-- ==== Sys2Proof/Machine/Special.lean ====
section
/-! DEFINITION. The special functions: exact cases, bounds, and the one value within them (R85, R86, R179 to R181). -/

namespace Sys2Proof.Machine

/-! ## Fixed-point approximations -/

/-- The scale of the approximations, and the constants π, ln 2 and log₂ e at it. -/
def unitQ : Nat := 2 ^ 360
def piQ : Nat := 7378164124685073364946466746278833415236614746553882654180771203405339206596172970189876069459220903288557364
def ln2Q : Nat := 1627885669674654482892730355379880326740837341145762307478155254432806869487692530383219780894837018285243210
def log2eQ : Nat := 3388230737484367056375848061802888330079743465685600416390824876643867776598936957335837400666439459469716354

/-- The integer square root of a number below `2 ^ (2 * bits)`. -/
def isqrt (bits v : Nat) : Nat :=
  (List.range bits).foldl (fun r i => let t := r + 2 ^ (bits - 1 - i); if t * t ≤ v then t else r) 0

/-- Terms `k` on of the exponential series of `z / unitQ`, the last one being `term`. -/
def expSeries (z : Nat) : Nat :=
  ((List.range 74).foldl (fun (acc : Nat × Nat) k => let t := acc.1 * z / unitQ / (k + 1); (t, acc.2 + t)) (unitQ, unitQ)).2

/-- `2 ^ (f / unitQ)`, scaled, for `f` below `unitQ`. -/
def exp2Q (f : Nat) : Nat := expSeries (f * ln2Q / unitQ)

/-- `log₂ (m / unitQ)`, scaled, for `m` from `unitQ` to `2 * unitQ`: one bit a step. -/
def log2Q (m : Nat) : Nat :=
  ((List.range 350).foldl (fun (acc : Nat × Nat) k =>
    let sq := acc.1 * acc.1 / unitQ
    if 2 * unitQ ≤ sq then (sq / 2, acc.2 + unitQ / 2 ^ (k + 1)) else (sq, acc.2)) (m, 0)).2

/-- Terms of a series in the signed square `z2`, scaled, whose term `k + 1` is term `k` times `z2` over `by_ k`. -/
def squareSeries (z2 : Int) (by_ : Nat → Nat) : Int :=
  ((List.range 44).foldl (fun (acc : Int × Int) (k : Nat) =>
    let t := acc.1 * z2 / (unitQ : Int) / (by_ k : Int)
    (t, acc.2 + t)) ((unitQ : Int), (unitQ : Int))).2

/-- `sin z / z` or `sinh z / z`, and `cosh z`, from the square of `z` (negative for the sine). -/
def oddSeries (z2 : Int) : Int := squareSeries z2 (fun k => (2 * k + 2) * (2 * k + 3))
def evenSeries (z2 : Int) : Int := squareSeries z2 (fun k => (2 * k + 1) * (2 * k + 2))

/-! ## Exact values and enclosures -/

/-- A value of a special function: exact, or within a relative `2 ^ -300` of a fraction. -/
inductive Enclosed where
  | exact (v : Val)
  | near (neg : Bool) (num den : Nat)
  deriving DecidableEq, Repr

/-- A power of two that a fraction is, if it is one. -/
def powerOfTwo (n d : Nat) : Option Int :=
  let e := floorLog2 n d
  if (if 0 ≤ e then n = d * 2 ^ e.toNat else n * 2 ^ (-e).toNat = d) then some e else none

/-- The square root of a fraction with at least 320 significant bits, and whether it is exact. -/
def rootOf2 (n d : Nat) : Nat × Int × Bool :=
  let k : Int := 330 - floorLog2 n d / 2
  let v := if 0 ≤ k then n * 2 ^ (2 * k.toNat) else n / 2 ^ (2 * (-k).toNat)
  let r := isqrt 340 (v / d)
  (r, -k, r * r * d == v && decide (0 ≤ k))

/-- `2 ^ x` of a signed fraction: exact at the integers whose power fp32 can hold (R180). -/
def exp2Of (neg : Bool) (n d : Nat) : Enclosed :=
  let u : Int := (if neg then -(n : Int) else n)
  let i : Int := u.fdiv d
  let f : Nat := ((u - i * d) * unitQ / d).toNat
  if (u - i * d) = 0 then (if -149 ≤ i ∧ i < 2000 then .exact (.scaled false 1 i) else if i < 0 then .near false 1 (2 ^ min 2000 i.natAbs) else .near false (2 ^ 2000) 1)
  else if 2000 < i.natAbs then (if i < 0 then .near false 1 (2 ^ 2000) else .near false (2 ^ 2000) 1)
  else if 0 ≤ i then .near false (exp2Q f * 2 ^ i.toNat) unitQ else .near false (exp2Q f) (unitQ * 2 ^ (-i).toNat)

/-- `log₂` of a positive fraction. -/
def log2Of (n d : Nat) : Enclosed :=
  match powerOfTwo n d with
  | some e => .exact (.ofInt e)
  | none =>
    let e := floorLog2 n d
    let m := if 0 ≤ e then n * unitQ / (d * 2 ^ e.toNat) else n * 2 ^ (-e).toNat * unitQ / d
    let y : Int := e * unitQ + log2Q m
    .near (y < 0) y.natAbs unitQ

/-- `sin (π x)` of a signed fraction reduced modulo 2, for x not zero; `zero` is its value at integers. -/
def sinPiOf (neg : Bool) (n d : Nat) : Enclosed :=
  let u : Int := (if neg then -(n : Int) else n)
  let r : Nat := (u.emod (2 * d)).toNat
  let below := r < d
  let h := if below then r else r - d
  if h = 0 then .exact (.zero false)
  else if 2 * h = d then .exact (.fin (!below) 1 1)
  else
    let t := if 2 * h < d then h else d - h
    let z2 := piQ * piQ * t * t / (d * d * unitQ)
    .near (!below) (t * piQ * (oddSeries (-(z2 : Int))).natAbs) (d * unitQ * unitQ)

/-- `tanh` of a positive fraction. -/
def tanhOf (neg : Bool) (n d : Nat) : Enclosed :=
  if d * 64 ≤ n then .near neg (2 ^ 184 - 1) (2 ^ 184)
  else if n < d then
    let z2 : Int := (n * n * unitQ / (d * d) : Nat)
    .near neg (n * (oddSeries z2).natAbs) (d * (evenSeries z2).natAbs)
  else
    let u := 2 * n * log2eQ / d
    let i := u / unitQ
    let e := exp2Q (u % unitQ) * 2 ^ i
    .near neg (e - unitQ) (e + unitQ)

/-- The special values and exact cases of R180, and the rest as enclosures. Functions: 0 frcp, 1 frsqrt, 2 fsqrt, 3 fexp2, 4 flog2,
5 fsinpi, 6 fcospi, 7 ftanh. -/
def specialValue (fn : Nat) (v : Val) : Enclosed :=
  match v with
  | .nan => .exact .nan
  | .inf neg =>
    match fn with
    | 0 => .exact (.zero neg)
    | 1 => .exact (if neg then .nan else .zero false)
    | 2 => .exact (if neg then .nan else .inf false)
    | 3 => .exact (if neg then .zero false else .inf false)
    | 4 => .exact (if neg then .nan else .inf false)
    | 7 => .exact (.fin neg 1 1)
    | _ => .exact .nan
  | .fin neg n d =>
    if n = 0 then
      match fn with
      | 0 => .exact (.inf neg)
      | 1 => .exact (.inf neg)
      | 3 => .exact (.fin false 1 1)
      | 4 => .exact (.inf true)
      | 6 => .exact (.fin false 1 1)
      | _ => .exact (.zero neg)
    else
      match fn with
      | 0 => match powerOfTwo n d with
        | some e => .exact (.scaled neg 1 (-e))
        | none => .near neg d n
      | 1 =>
        if neg then .exact .nan
        else match powerOfTwo n d with
          | some e => if e % 2 = 0 then .exact (.scaled false 1 (-(e / 2))) else let r := rootOf2 d n; (scaledNear r)
          | none => let r := rootOf2 d n; (scaledNear r)
      | 2 => if neg then .exact .nan else let r := rootOf2 n d; (scaledNear r)
      | 3 => exp2Of neg n d
      | 4 => if neg then .exact .nan else log2Of n d
      | 5 => sinPiOf neg n d
      | 6 => match sinPiOf false (halfMore neg n d).1 (halfMore neg n d).2 with
        | .exact w => .exact w
        | e => e
      | _ => tanhOf neg n d
where
  scaledNear (r : Nat × Int × Bool) : Enclosed :=
    if 0 ≤ r.2.1 then .near false (r.1 * 2 ^ r.2.1.toNat) 1 else .near false r.1 (2 ^ (-r.2.1).toNat)
  halfMore (neg : Bool) (n d : Nat) : Nat × Nat :=
    let u : Int := (if neg then -(n : Int) else n) * 2 + d
    ((u.emod (4 * d)).toNat, 2 * d)

/-! ## The value within the bounds (R85, R86) -/

/-- fp32 codes in the order of their values: −0 just below +0. -/
def codeOrd (c : Nat) : Int := if c < 2 ^ 31 then c else -((c - 2 ^ 31 : Nat) : Int) - 1
def ordCode (i : Int) : Nat := if 0 ≤ i then i.toNat else 2 ^ 31 + (-i - 1).toNat

/-- A signed fraction as a value. -/
def fracVal (n : Int) (d : Nat) : Val := .fin (n < 0) n.natAbs d

/-- The error bound of a function at a magnitude, as a fraction: ulps, or 2^-22. -/
def errorBound (fn n d : Nat) : Nat × Nat :=
  if fn = 5 ∨ fn = 6 then (1, 2 ^ 22)
  else
    let e := min (fp32.spacing n d) 104
    let b := if fn = 0 ∨ fn = 1 then 1 else 2
    if 0 ≤ e then (b * 2 ^ e.toNat, 1) else (b, 2 ^ (-e).toNat)

/-- The largest finite fp32 magnitude. -/
def fp32Top : Nat := (2 ^ 24 - 1) * 2 ^ 104

/-- The fp32 result of a special function other than `fsqrt`, before its flush: the fixed choice within the bounds. -/
def special32 (fn mode : Nat) (ftz : Bool) (code : Nat) (v : Val) : Nat :=
  match specialValue fn v with
  | .exact w => fp32.encode mode w
  | .near neg n d =>
    if fp32Top * d < n then (if overInf mode neg then fp32.inf neg else fp32.largest neg)
    else
      let b := errorBound fn n d
      let y : Int := if neg then -(n : Int) else n
      -- y ± (bound + |y| × 2^-300), over the common denominator; no code stands that near to a bound
      let den := d * b.2 * 2 ^ 300
      let slack : Int := (b.1 * d * 2 ^ 300 + n * b.2 : Nat)
      let mid := y * (b.2 * 2 ^ 300 : Nat)
      let lo := codeOrd (fp32.encode 2 (fracVal (mid - slack) den))
      let hi := codeOrd (fp32.encode 3 (fracVal (mid + slack) den))
      let count := (hi - lo + 1).toNat
      ordCode (lo + (Config.sfPick fn code mode ftz 8 count % count : Nat))

/-- The correctly rounded square root in a format. -/
def sqrtIn (f : Fp) (mode : Nat) (v : Val) : Nat :=
  match v with
  | .fin false n d =>
    if n = 0 then f.pack false 0 0
    else
      let r := rootOf2 n d
      let m := if r.2.2 then 2 * r.1 else 2 * r.1 + 1
      f.encode mode (.scaled false m (r.2.1 - 1))
  | _ => match specialValue 2 v with
    | .exact w => f.encode mode w
    | .near .. => f.nan

/-- The largest finite magnitude of a format of R62. -/
def topMagnitude (f : Fp) : Nat := (2 ^ f.p + f.topFrac) * 2 ^ (f.topExp - f.bias.toNat - f.p)

/-- One element of a special function under an element type (R179). -/
def specialElem (fn et mode : Nat) (ftz : Bool) (bits : Nat) : Nat :=
  let f := fpOf et
  let v := f.read ftz bits
  if fn = 2 then f.flush ftz (sqrtIn f mode v)
  else
    let y := special32 fn mode ftz (fp32.encode 0 v) v
    if et = 8 then fp32.flush ftz y
    else
      let yv := fp32.value y
      let r := match yv with
        | .fin neg n d => if topMagnitude f * d < n then (if overInf mode neg then f.inf neg else f.largest neg) else f.encode 0 yv
        | _ => f.encode 0 yv
      f.flush ftz r

/-- A special-function word: its result arrives later (R181). -/
def specialWord (i : Instr) (f : V2I) (fn : Nat) (s : State) : Result :=
  runWord s (fun _ => { instr := i, mark := f.mark, checks := v2Checks f 1, needs := { special := true } }) (fun s c =>
    let srcs := v2Srcs f 1 false
    let vals := lanewise c srcs (perElem c.et (fun x => specialElem fn c.et c.rnd c.ftz (arg x 0)))
    let cycle := (columnOf s c.w.column).cycle
    let start := (s.flights.filter (fun g => c.core.special.contains g.id)).foldl (fun m g => max m g.readyAt) cycle
    let ready := start + (if c.et = 8 then 12 else 24)
    etGate i c (c.et == 8 || c.et == 10 || c.et == 11) []
      (let s1 := modCore (vectorIssue s c srcs (heldSource f.hold srcs) 1) c.w.core (fun k => { k with special := k.special ++ [s.nextId] })
       .done (laterResult s1 c [destOf (vref c f.d.toNat) c.writes (.lanes (vals.map (BitVec.ofNat 32)))] ready) .next))

/-- R179: 1 / x. -/
def execFrcp (f : V2I) (s : State) : Result := specialWord (.frcp f) f 0 s
/-- R179: 1 / √x. -/
def execFrsqrt (f : V2I) (s : State) : Result := specialWord (.frsqrt f) f 1 s
/-- R179: √x. -/
def execFsqrt (f : V2I) (s : State) : Result := specialWord (.fsqrt f) f 2 s
/-- R179: 2 to the power x. -/
def execFexp2 (f : V2I) (s : State) : Result := specialWord (.fexp2 f) f 3 s
/-- R179: log₂ x. -/
def execFlog2 (f : V2I) (s : State) : Result := specialWord (.flog2 f) f 4 s
/-- R179: sin(πx). -/
def execFsinpi (f : V2I) (s : State) : Result := specialWord (.fsinpi f) f 5 s
/-- R179: cos(πx). -/
def execFcospi (f : V2I) (s : State) : Result := specialWord (.fcospi f) f 6 s
/-- R179: tanh x. -/
def execFtanh (f : V2I) (s : State) : Result := specialWord (.ftanh f) f 7 s

end Sys2Proof.Machine
end

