-- ==== Sys2Proof/Safety.lean ====
section
/-! DEFINITION. What counts as a safe run, and the terms in which claims speak of the device. -/

namespace Sys2Proof.Machine

/-! ## Runs -/

/-- The memory is in its canonical form. -/
def memoryOk (s : State) : Prop := Memory.wf s.mem = true

/-- Every flight's number is below the next one to be given, so a new flight's number is its own. -/
def FlightsFresh (s : State) : Prop := ∀ f ∈ s.flights, f.id < s.nextId

/-- An instruction or event completes. -/
def Completes (i : Instr) (s : State) : Prop := ∃ t, exec i s = .next t

/-- The device takes so many steps without a stop. -/
def RunsFor (k : Nat) (s : State) : Prop := ∃ t, Sys2Proof.core.run k s = .next t

/-! ## A word that is about to run -/

/-- The split chosen to issue has context `c`, its word `i` is well formed, and no page fault of it was refused. -/
def Issues (s : State) (c : Ctx) (i : Instr) : Prop := issuing s = some c ∧ c.p.refused = none ∧ i.wellFormed = true

/-- The launch declares each of these vector registers, or a handler names its k0 to k7 by them (R26, R39). -/
def VectorsIn (c : Ctx) (ns : List Nat) : Prop := ∀ n ∈ ns, n < c.vcnt ∨ (c.handler = true ∧ 120 ≤ n ∧ n ≤ 127)

/-- The registers may be pairs, where the element type makes them pairs (R147). -/
def EvenIfWide (c : Ctx) (ns : List Nat) : Prop := etWide c.et = true → ∀ n ∈ ns, n % 2 = 0

/-- A path counter of the split's group has room for one more (R55). -/
def PathRoom (c : Ctx) (k : Nat) : Prop := pathOf c.g k < 255

/-- Fewer than 64 futures of the group are outstanding (R56). -/
def FutureRoom (c : Ctx) : Prop := (c.g.futures.filter (fun f => f.outstanding)).length < 64

/-- The matrix queue of the split's core has room (R231). -/
def MatrixRoom (s : State) (c : Ctx) : Prop := (matrixQueue s c.w.core).length < 8

/-! ## What registers hold -/

/-- The newest value of a register, as a split names it. -/
def held (s : State) (x : SplitId) (r : RegRef) : Option Image := (ctxOf s x).map (fun c => regNow c r)

/-- Register `r` of split `y` is the storage that split `x` calls `r` (R23, R24, R39). -/
def SameStore (s : State) (x y : SplitId) (r : RegRef) : Prop :=
  match r with
  | .s _ => y = x
  | .k _ => (wgFind s y.wg).map Workgroup.core = (wgFind s x.wg).map Workgroup.core
  | .ks _ => (wgFind s y.wg).map Workgroup.core = (wgFind s x.wg).map Workgroup.core
  | _ => groupOf y = groupOf x

/-- Every register of every split keeps its value but those that split `x` calls `rs`. -/
def KeepsRegs (s t : State) (x : SplitId) (rs : List RegRef) : Prop :=
  ∀ y r, ¬ (r ∈ rs ∧ SameStore s x y r) → held t y r = held s y r

/-- Scalar `n`, or the pair at `n`, holds the value; s0 discards its part (R32). -/
def ScalarGets (t : State) (c : Ctx) (pair : Bool) (n v : Nat) : Prop :=
  (n ≠ 0 → held t c.x (sref c n) = some (.word (BitVec.ofNat 32 v))) ∧
  (pair = true → held t c.x (sref c (n + 1)) = some (.word (BitVec.ofNat 32 (v / 2 ^ 32))))

/-- Three scalars hold a mask, low lanes first; s0 discards its part (R33, R144). -/
def TripleGets (t : State) (c : Ctx) (n : Nat) (m : Mask) : Prop :=
  (n ≠ 0 → held t c.x (sref c n) = some (.word (m.extractLsb' 0 32))) ∧
  held t c.x (sref c (n + 1)) = some (.word (m.extractLsb' 32 32)) ∧ held t c.x (sref c (n + 2)) = some (.word (m.extractLsb' 64 32))

/-- Vector register `n` holds the new value in the lanes of a mask, and its old value in the others (R24, R31). -/
def VectorGets (t : State) (c : Ctx) (n : Nat) (mask : Mask) (new : Nat → Word) : Prop :=
  ∃ v, held t c.x (vref c n) = some (.lanes v) ∧
    ∀ l, l < 96 → lane v l = if has mask l then new l else lane (imageLanes (regNow c (vref c n))) l

/-- Vector register `n`, or the pair at `n`, holds a number per lane. -/
def LanesGet (t : State) (c : Ctx) (wide : Bool) (n : Nat) (mask : Mask) (new : Nat → Nat) : Prop :=
  VectorGets t c n mask (fun l => BitVec.ofNat 32 (new l)) ∧
  (wide = true → VectorGets t c (n + 1) mask (fun l => BitVec.ofNat 32 (new l / 2 ^ 32)))

/-- Predicate `n` holds the new bits in the lanes of a mask, and its old bits in the others; p0 discards them (R34). -/
def PredicateGets (t : State) (c : Ctx) (n : Nat) (mask : Mask) (new : Nat → Bool) : Prop :=
  n ≠ 0 → ∃ m, held t c.x (.p n) = some (.mask m) ∧
    ∀ l, l < 96 → has m l = if has mask l then new l else has (Table.get c.g.preds n 0) l

/-- The registers of a scalar destination, and of a vector destination. -/
def scalarRegs (c : Ctx) (pair : Bool) (n : Nat) : List RegRef := if pair then [sref c n, sref c (n + 1)] else [sref c n]
def tripleRegs (c : Ctx) (n : Nat) : List RegRef := [sref c n, sref c (n + 1), sref c (n + 2)]
def vectorRegs (c : Ctx) (wide : Bool) (n : Nat) : List RegRef := if wide then [vref c n, vref c (n + 1)] else [vref c n]

/-! ## What is left alone -/

/-- A split without its registers and when they were written, its place in the program, its open results, and the accounting of its issue. -/
def Split.rest (p : Split) : Split :=
  { p with pc := 0, scalars := [], loops := [], shadows := [], markWait := false, boundary := false, wait := .none, await := [],
           refused := none, resumeAt := 0, readySince := none, written := [], late := [] }

/-- A group without its registers, its hold latch, and those parts of its splits. -/
def Group.rest (g : Group) : Group := { g with vregs := [], preds := [], xregs := [], hold := [], written := [], splits := g.splits.map Split.rest }

/-- A workgroup without those parts of its groups. -/
def Workgroup.rest (w : Workgroup) : Workgroup := { w with groups := w.groups.map Group.rest }

/-- A core without its shadow registers and the accounting of its pipes. -/
def Core.rest (k : Core) : Core := { k with kregs := [], ksregs := [], pipeFree := 0, lag := 0, special := [] }

/-- A flight without the marks that a later write leaves on its destinations. -/
def Flight.rest (f : Flight) : Flight := { f with dests := f.dests.map (fun d => { d with clobbered := 0 }) }

/-- The device without its cores, its flights, its issue choice, its counters of flights and draws, and those parts of its workgroups. What is
left holds every other piece of state: memory, poison, every copy of a line, and every register of column, tower and device. -/
def State.rest (s : State) : State :=
  { s with wgs := s.wgs.map Workgroup.rest, cores := [], flights := [], issue := none, draw := 0, nextId := 0 }

/-- A word of split `c.x` has issued and goes on at `pc` with loop levels `loops`: it wrote no register of any split but `rs`, it put the flights
`fs` in the air, and nothing else of the device changed. -/
def RanTo (s t : State) (c : Ctx) (rs : List RegRef) (fs : List Flight) (pc : DWord) (loops : List LoopLevel) : Prop :=
  t.rest = s.rest ∧ (∀ n, (coreOf t n).rest = (coreOf s n).rest) ∧ (∀ y, y ≠ c.x → splitFind t y = splitFind s y) ∧
  KeepsRegs s t c.x rs ∧ (∀ a, Memory.read t.mem a = Memory.read s.mem a) ∧ t.flights.map Flight.rest = s.flights.map Flight.rest ++ fs ∧
  t.issue = none ∧ (splitFind t c.x).map (fun p => (p.pc, p.loops, p.await)) = some (pc, loops, c.p.await ++ fs.map (fun f => f.id))

/-- A word has issued and goes on at the next word, by way of the loop levels (R136). -/
def Ran (s t : State) (c : Ctx) (rs : List RegRef) (fs : List Flight) : Prop :=
  RanTo s t c rs fs (loopUpdate c.p.loops c.p.pc).2 (loopUpdate c.p.loops c.p.pc).1

/-- Destinations in the order in which the word names them, in the slot of its split (R138, R141). -/
def numberedDests (x : SplitId) (ds : List Dest) : List Dest := ((List.range ds.length).zip ds).map (fun e => { e.2 with word := e.1, slot := x.slot })

/-- A later result of the word: its destinations, and the cycle before which it is not written (R50). -/
def later (s : State) (c : Ctx) (dests : List Dest) (readyAt : Nat) : Flight :=
  { Flight.new s c .value with dests := numberedDests c.x dests, readyAt := readyAt }

/-- A word took a precise trap: nothing is left of the word's own effect (R241, R243). -/
def Traps (i : Instr) (s : State) (c : Ctx) (code detail lane : Nat) (value : DWord) : Prop :=
  exec i s = .next (preciseTrap s c code detail lane value)

/-! ## Control and masks -/

/-- No live loop level ends at the word (R136). -/
def InBody (c : Ctx) : Prop := ∀ l ∈ c.p.loops, l.last ≠ c.p.pc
◆ ◆ ◆ ◆
* _Problem details_: Looking at the material, work out the number of lines holding "numberedDests", and write that number alone.

* _Completed exercise_: 2